● REQUIRED ACTION:
Scan the data below and pick out the lines containing the word "tpAssign".

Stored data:
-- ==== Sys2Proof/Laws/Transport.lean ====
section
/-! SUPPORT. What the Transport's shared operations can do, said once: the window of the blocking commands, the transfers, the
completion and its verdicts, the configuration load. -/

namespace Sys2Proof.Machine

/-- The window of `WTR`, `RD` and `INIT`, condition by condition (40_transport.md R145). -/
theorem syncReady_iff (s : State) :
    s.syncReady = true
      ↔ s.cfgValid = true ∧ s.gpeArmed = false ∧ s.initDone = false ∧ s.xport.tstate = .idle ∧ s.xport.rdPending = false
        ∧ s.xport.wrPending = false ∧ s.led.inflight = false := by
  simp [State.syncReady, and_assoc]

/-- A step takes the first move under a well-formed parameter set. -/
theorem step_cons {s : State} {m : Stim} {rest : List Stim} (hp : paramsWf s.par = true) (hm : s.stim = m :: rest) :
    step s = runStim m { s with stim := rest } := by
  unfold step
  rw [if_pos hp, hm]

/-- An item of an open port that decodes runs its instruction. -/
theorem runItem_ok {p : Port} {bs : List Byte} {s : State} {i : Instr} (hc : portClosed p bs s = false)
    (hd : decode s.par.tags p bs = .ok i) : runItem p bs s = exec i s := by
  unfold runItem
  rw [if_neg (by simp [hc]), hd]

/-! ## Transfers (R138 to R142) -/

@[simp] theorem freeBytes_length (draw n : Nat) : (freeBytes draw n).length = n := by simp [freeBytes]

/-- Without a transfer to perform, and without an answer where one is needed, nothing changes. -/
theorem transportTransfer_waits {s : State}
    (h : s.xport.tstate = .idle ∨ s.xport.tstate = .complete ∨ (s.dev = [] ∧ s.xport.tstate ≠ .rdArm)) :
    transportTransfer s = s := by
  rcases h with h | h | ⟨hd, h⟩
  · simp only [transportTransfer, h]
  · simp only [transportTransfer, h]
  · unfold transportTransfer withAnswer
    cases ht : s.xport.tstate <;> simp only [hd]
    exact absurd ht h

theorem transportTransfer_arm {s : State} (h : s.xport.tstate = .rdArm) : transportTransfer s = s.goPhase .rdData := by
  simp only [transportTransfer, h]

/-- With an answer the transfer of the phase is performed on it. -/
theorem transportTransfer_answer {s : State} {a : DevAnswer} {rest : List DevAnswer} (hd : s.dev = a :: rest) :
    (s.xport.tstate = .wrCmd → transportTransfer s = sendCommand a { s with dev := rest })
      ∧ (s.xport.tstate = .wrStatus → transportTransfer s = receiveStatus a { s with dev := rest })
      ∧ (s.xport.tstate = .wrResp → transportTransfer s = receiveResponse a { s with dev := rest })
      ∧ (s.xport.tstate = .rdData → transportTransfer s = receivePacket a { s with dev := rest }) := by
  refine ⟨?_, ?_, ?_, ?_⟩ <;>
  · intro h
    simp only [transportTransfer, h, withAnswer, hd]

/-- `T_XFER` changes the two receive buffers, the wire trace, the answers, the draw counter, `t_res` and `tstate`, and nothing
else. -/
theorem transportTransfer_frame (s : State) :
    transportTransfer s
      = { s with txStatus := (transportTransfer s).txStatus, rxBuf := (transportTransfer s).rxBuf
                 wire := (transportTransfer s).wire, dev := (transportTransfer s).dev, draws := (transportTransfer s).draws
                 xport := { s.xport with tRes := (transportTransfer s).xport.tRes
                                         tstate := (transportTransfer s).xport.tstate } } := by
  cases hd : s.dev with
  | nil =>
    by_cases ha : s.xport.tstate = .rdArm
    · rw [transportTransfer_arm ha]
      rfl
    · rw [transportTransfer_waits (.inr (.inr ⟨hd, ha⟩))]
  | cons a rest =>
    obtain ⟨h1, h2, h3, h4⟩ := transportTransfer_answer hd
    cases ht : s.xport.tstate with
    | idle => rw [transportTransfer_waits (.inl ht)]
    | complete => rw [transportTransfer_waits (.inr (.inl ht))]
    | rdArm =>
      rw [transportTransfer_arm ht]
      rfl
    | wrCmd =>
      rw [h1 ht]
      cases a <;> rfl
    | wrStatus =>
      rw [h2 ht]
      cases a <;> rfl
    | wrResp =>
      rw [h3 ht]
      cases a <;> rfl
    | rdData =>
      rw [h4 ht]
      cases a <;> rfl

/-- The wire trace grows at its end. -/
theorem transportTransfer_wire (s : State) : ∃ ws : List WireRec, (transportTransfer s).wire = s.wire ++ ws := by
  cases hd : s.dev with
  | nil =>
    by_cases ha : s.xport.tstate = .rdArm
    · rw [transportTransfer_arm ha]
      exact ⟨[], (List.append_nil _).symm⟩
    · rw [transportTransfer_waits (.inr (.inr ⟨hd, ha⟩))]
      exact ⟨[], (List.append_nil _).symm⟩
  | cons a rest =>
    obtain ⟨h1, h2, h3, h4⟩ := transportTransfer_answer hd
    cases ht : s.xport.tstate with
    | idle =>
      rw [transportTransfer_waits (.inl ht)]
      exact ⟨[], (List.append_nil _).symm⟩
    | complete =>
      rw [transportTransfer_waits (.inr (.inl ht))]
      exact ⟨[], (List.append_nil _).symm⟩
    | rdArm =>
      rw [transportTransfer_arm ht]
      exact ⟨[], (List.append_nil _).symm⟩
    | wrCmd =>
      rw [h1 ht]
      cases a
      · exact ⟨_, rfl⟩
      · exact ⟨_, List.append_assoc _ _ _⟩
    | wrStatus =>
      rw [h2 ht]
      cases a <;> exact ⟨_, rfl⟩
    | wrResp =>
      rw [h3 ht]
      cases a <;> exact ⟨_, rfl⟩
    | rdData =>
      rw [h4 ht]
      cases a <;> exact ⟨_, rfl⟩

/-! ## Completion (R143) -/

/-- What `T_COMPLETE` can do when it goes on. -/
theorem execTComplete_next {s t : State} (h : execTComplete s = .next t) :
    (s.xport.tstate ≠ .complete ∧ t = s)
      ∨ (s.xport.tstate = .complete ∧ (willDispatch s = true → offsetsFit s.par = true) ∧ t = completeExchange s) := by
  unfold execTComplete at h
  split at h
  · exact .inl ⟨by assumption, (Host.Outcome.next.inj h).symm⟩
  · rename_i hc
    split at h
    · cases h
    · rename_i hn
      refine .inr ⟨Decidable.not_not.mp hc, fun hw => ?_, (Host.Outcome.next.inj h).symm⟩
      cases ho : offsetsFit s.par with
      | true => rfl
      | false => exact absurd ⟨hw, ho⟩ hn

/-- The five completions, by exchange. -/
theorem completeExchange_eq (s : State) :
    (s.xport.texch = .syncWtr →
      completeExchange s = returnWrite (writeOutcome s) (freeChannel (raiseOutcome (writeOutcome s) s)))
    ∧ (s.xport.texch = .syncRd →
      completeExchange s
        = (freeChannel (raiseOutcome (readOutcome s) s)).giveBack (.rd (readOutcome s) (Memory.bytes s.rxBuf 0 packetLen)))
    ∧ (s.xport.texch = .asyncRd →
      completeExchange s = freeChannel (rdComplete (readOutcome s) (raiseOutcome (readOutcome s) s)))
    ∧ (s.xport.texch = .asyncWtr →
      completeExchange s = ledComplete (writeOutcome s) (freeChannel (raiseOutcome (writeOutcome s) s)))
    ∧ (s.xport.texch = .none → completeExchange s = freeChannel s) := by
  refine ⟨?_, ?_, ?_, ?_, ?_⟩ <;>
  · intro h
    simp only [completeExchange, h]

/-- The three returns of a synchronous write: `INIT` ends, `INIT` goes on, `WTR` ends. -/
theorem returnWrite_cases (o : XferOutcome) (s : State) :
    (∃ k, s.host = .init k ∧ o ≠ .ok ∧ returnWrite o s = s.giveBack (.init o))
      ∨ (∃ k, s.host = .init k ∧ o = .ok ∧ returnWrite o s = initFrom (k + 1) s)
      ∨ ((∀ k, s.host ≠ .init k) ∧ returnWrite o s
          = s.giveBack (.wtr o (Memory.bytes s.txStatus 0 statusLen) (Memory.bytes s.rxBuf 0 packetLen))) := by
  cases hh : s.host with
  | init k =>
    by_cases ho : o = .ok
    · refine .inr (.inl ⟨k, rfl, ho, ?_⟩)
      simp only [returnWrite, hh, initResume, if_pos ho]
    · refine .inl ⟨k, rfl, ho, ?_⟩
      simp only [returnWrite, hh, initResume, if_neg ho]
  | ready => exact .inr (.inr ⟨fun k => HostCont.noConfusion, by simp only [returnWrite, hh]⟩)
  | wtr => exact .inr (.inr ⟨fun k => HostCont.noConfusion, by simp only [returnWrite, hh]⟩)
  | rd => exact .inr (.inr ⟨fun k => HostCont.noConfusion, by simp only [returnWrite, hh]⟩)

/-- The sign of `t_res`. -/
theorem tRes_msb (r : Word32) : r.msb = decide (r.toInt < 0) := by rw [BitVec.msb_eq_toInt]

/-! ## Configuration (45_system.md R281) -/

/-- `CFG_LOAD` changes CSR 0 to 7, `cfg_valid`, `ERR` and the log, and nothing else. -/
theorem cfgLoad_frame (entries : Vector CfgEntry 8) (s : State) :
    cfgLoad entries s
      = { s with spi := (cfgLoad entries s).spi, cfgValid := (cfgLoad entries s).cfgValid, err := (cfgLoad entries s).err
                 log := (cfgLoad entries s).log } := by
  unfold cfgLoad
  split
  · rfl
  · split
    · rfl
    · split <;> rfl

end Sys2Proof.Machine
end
...
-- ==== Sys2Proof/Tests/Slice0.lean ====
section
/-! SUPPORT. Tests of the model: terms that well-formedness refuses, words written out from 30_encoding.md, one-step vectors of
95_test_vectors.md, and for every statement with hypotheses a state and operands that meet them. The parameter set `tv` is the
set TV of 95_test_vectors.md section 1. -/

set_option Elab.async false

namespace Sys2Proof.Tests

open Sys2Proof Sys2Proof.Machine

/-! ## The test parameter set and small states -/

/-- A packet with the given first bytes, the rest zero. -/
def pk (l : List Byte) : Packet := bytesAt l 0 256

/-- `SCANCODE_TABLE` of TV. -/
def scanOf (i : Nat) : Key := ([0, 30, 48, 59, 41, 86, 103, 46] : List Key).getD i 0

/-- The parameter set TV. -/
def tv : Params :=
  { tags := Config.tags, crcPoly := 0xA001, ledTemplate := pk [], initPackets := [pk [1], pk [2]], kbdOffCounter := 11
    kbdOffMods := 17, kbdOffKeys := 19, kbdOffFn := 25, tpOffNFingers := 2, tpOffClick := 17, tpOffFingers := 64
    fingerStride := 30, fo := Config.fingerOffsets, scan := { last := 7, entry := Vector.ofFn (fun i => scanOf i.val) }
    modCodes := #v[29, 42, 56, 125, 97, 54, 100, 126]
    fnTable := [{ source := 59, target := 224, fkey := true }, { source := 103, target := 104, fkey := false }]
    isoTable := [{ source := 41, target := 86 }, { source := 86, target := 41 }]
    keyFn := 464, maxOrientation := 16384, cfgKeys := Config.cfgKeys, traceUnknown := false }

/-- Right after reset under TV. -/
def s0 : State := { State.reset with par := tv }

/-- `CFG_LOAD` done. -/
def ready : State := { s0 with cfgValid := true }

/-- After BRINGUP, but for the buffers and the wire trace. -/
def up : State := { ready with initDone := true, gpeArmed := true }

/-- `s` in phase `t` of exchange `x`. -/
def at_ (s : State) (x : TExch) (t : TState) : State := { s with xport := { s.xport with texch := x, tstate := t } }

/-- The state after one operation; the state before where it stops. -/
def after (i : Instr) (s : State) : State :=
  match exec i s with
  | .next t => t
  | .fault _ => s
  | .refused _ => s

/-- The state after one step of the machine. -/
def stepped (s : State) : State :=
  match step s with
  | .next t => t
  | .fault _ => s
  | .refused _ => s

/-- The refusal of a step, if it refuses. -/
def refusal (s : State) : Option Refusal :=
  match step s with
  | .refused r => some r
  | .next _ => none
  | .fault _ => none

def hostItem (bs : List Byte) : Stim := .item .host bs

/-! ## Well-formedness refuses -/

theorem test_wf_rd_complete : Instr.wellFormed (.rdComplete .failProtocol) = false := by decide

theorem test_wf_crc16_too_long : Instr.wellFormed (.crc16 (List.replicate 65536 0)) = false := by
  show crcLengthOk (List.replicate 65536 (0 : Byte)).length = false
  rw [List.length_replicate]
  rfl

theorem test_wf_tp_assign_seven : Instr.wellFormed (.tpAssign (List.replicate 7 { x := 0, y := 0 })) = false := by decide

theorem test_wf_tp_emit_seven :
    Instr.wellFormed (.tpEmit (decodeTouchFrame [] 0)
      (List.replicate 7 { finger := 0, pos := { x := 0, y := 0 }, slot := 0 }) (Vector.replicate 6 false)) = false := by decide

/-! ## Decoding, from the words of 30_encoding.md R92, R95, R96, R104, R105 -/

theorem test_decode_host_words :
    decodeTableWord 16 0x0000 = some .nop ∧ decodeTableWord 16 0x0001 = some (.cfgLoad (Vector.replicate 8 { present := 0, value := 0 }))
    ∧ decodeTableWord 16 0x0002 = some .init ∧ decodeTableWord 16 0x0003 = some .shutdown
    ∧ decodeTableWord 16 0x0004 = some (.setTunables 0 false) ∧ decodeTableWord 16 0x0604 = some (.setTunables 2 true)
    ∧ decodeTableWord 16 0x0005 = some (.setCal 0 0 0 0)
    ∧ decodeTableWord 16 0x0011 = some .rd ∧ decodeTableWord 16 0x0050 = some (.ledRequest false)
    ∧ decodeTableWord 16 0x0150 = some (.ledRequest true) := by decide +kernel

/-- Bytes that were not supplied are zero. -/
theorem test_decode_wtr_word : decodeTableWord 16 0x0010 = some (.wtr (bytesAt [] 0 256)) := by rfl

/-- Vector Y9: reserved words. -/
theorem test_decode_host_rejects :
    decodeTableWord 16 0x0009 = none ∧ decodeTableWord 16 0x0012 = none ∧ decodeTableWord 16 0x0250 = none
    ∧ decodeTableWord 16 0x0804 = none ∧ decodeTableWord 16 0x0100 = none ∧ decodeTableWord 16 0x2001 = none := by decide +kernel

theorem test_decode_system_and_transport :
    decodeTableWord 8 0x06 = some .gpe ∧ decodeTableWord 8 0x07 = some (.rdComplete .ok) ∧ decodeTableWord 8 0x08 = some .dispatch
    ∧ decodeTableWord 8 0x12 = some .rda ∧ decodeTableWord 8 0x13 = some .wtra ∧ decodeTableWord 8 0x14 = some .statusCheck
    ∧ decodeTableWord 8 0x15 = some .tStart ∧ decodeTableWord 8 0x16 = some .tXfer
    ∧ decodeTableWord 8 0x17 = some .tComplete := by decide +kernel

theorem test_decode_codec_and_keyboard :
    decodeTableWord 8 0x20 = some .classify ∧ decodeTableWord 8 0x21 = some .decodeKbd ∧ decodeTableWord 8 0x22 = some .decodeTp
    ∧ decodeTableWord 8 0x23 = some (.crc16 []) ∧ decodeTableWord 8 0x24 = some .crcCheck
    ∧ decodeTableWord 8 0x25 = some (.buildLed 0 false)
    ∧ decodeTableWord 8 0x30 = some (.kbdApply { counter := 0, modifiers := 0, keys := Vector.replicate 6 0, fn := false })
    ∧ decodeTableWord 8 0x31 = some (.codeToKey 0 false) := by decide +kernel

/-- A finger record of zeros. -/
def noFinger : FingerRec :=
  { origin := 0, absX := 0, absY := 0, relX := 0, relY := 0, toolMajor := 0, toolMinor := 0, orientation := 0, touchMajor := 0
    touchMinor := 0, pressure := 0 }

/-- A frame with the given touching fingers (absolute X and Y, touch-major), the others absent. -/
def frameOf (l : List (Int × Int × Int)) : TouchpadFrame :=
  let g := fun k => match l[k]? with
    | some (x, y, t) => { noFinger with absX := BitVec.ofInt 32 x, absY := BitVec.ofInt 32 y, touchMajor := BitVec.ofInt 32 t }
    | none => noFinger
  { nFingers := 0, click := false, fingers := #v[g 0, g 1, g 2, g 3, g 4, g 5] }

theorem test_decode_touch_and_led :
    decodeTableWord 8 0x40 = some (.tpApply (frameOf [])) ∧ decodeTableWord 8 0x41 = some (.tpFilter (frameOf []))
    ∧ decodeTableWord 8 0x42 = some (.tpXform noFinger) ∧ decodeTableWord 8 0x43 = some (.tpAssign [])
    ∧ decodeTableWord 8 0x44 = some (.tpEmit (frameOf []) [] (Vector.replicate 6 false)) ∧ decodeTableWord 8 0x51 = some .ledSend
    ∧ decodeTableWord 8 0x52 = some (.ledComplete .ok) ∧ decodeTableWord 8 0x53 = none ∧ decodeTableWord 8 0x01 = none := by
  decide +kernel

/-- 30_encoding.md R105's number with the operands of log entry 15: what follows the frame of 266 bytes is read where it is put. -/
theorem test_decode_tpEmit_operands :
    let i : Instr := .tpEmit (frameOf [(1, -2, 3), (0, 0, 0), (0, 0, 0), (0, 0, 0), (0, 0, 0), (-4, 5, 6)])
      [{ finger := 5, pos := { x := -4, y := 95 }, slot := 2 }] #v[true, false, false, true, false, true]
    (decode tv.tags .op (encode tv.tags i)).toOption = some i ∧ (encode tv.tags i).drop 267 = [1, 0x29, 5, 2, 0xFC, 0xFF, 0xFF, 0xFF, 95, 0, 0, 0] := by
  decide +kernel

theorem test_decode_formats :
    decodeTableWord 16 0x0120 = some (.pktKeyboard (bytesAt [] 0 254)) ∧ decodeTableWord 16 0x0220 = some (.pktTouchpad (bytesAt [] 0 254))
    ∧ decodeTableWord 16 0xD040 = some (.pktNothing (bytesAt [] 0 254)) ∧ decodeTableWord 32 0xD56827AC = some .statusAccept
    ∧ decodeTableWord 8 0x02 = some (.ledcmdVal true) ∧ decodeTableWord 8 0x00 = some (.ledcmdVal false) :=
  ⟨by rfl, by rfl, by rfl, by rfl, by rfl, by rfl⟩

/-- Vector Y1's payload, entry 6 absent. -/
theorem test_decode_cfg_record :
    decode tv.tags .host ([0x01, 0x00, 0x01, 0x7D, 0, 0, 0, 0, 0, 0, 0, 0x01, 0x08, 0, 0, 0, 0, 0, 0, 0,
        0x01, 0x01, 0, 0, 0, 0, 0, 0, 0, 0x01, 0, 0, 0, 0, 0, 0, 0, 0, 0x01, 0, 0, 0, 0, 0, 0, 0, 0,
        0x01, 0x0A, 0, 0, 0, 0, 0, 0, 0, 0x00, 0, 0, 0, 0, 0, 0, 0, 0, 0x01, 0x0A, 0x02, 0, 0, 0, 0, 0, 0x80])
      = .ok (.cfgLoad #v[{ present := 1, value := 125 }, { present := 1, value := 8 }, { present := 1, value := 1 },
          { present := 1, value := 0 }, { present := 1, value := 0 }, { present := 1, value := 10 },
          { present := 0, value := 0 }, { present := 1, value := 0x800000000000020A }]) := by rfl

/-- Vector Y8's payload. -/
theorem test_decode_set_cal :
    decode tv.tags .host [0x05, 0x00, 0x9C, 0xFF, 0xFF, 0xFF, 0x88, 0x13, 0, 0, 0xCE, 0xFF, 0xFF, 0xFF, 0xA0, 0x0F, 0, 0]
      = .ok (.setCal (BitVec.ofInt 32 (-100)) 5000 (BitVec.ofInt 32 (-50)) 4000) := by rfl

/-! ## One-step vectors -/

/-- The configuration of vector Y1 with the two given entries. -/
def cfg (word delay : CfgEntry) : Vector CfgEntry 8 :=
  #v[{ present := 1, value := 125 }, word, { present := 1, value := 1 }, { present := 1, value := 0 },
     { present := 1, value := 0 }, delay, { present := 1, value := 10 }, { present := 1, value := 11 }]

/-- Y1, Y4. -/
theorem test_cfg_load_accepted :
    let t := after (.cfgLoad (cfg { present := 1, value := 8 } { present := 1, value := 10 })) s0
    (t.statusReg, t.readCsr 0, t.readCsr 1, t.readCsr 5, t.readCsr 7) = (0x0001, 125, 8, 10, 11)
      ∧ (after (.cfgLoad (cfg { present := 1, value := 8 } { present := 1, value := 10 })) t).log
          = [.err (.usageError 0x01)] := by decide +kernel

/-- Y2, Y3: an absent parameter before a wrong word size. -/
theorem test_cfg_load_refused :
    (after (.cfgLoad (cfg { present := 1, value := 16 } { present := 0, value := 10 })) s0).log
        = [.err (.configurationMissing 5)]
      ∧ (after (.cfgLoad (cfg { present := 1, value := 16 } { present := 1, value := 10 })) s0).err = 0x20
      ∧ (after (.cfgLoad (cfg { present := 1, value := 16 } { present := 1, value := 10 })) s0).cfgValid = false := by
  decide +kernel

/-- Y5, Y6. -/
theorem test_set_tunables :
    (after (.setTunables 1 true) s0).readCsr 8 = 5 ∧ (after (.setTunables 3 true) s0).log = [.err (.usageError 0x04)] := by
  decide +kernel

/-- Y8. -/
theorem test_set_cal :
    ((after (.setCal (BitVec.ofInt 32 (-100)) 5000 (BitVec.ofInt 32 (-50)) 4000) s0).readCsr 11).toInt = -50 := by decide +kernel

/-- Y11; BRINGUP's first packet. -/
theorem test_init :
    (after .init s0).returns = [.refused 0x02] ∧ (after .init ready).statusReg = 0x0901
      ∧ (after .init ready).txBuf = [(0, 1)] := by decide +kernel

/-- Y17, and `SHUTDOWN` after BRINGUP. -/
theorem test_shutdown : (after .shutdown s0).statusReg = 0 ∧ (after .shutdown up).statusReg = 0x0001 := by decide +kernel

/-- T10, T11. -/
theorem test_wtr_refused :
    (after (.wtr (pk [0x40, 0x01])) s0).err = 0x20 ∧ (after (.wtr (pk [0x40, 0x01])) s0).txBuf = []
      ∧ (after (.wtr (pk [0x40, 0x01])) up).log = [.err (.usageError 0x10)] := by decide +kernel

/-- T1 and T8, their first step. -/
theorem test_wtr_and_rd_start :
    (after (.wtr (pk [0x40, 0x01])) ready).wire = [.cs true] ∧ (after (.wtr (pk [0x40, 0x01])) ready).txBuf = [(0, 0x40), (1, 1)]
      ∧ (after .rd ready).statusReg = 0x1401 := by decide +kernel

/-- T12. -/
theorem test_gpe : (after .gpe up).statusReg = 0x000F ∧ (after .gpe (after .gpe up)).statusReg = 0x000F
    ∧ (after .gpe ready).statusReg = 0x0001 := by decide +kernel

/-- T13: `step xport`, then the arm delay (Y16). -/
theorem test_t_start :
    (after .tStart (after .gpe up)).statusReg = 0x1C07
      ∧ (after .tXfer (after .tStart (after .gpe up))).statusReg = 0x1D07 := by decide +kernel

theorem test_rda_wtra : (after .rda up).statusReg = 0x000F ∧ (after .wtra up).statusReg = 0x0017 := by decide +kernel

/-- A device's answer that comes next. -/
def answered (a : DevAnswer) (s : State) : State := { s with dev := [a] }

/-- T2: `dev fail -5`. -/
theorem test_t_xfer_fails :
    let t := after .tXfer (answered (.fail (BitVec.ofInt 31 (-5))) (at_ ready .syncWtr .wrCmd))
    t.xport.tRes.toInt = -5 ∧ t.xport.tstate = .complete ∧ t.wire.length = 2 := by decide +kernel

● RESPONSE:
theorem test_wf_tp_assign_seven : Instr.wellFormed (.tpAssign (List.replicate 7 { x := 0, y := 0 })) = false := by decide
    ∧ decodeTableWord 8 0x42 = some (.tpXform noFinger) ∧ decodeTableWord 8 0x43 = some (.tpAssign [])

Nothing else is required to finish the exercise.